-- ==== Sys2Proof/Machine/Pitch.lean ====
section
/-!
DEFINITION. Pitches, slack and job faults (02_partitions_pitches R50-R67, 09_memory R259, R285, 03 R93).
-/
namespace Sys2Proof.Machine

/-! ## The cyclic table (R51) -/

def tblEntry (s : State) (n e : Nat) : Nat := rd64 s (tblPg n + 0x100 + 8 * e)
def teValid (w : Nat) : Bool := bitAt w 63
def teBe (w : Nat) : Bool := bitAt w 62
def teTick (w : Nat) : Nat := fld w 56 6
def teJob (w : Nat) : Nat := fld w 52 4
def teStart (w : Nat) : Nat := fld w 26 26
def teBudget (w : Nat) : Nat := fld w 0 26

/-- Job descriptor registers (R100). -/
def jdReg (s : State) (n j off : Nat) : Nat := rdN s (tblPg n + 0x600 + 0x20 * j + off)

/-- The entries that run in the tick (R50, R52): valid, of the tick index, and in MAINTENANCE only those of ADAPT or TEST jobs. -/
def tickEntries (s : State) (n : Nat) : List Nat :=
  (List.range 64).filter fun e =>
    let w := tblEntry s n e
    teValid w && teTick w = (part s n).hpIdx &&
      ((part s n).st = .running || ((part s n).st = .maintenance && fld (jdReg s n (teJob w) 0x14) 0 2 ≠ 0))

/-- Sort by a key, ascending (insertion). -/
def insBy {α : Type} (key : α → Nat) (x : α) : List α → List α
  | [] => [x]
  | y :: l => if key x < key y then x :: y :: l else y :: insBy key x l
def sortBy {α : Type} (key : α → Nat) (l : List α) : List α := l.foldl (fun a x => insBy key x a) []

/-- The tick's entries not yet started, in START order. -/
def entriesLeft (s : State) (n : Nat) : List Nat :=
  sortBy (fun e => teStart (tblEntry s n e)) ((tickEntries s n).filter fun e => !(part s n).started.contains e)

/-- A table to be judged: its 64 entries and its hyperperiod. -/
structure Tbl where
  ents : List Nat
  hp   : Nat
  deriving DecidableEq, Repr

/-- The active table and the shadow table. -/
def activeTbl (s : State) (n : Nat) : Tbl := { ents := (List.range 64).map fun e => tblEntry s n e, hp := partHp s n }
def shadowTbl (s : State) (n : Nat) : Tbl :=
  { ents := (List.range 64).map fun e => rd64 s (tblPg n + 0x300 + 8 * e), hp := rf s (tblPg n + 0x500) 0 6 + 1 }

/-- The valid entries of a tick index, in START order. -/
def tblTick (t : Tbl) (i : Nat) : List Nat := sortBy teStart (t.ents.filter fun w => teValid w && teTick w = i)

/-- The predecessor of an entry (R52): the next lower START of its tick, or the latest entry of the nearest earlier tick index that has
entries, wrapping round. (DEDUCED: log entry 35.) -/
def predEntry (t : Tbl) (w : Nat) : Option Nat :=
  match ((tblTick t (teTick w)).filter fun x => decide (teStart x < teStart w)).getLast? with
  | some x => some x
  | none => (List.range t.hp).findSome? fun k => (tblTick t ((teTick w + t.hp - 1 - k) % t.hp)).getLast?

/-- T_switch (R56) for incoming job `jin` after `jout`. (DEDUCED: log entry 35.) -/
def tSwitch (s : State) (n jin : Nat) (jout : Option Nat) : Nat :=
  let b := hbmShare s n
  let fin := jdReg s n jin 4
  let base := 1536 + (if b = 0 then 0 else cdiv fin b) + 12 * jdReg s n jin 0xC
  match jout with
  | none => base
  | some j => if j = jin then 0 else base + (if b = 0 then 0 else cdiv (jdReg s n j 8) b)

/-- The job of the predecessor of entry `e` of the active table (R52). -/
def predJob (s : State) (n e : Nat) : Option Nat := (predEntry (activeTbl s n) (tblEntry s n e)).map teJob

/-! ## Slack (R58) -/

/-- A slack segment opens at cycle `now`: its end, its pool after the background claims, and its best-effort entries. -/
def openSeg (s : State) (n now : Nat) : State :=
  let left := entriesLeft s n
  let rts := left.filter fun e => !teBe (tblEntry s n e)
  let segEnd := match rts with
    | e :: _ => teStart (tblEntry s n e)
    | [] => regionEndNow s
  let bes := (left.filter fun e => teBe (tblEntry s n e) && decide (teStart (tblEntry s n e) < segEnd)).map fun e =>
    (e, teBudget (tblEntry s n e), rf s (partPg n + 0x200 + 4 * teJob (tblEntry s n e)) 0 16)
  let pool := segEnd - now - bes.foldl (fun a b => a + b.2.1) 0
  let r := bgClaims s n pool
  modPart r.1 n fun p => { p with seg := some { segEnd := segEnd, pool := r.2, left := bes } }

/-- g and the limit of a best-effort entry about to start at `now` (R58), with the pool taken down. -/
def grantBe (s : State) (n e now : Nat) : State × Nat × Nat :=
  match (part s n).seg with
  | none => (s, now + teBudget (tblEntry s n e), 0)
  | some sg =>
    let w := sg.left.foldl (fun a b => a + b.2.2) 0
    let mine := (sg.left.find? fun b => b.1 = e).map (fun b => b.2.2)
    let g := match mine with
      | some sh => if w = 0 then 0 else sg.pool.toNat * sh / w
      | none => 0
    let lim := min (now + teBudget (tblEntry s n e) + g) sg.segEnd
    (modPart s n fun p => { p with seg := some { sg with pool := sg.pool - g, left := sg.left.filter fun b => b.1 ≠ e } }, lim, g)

_ _ _

> _Your goal_:
State the number of lines in the records that include "decide", and write nothing else.

> _Solution to the exercise_:
2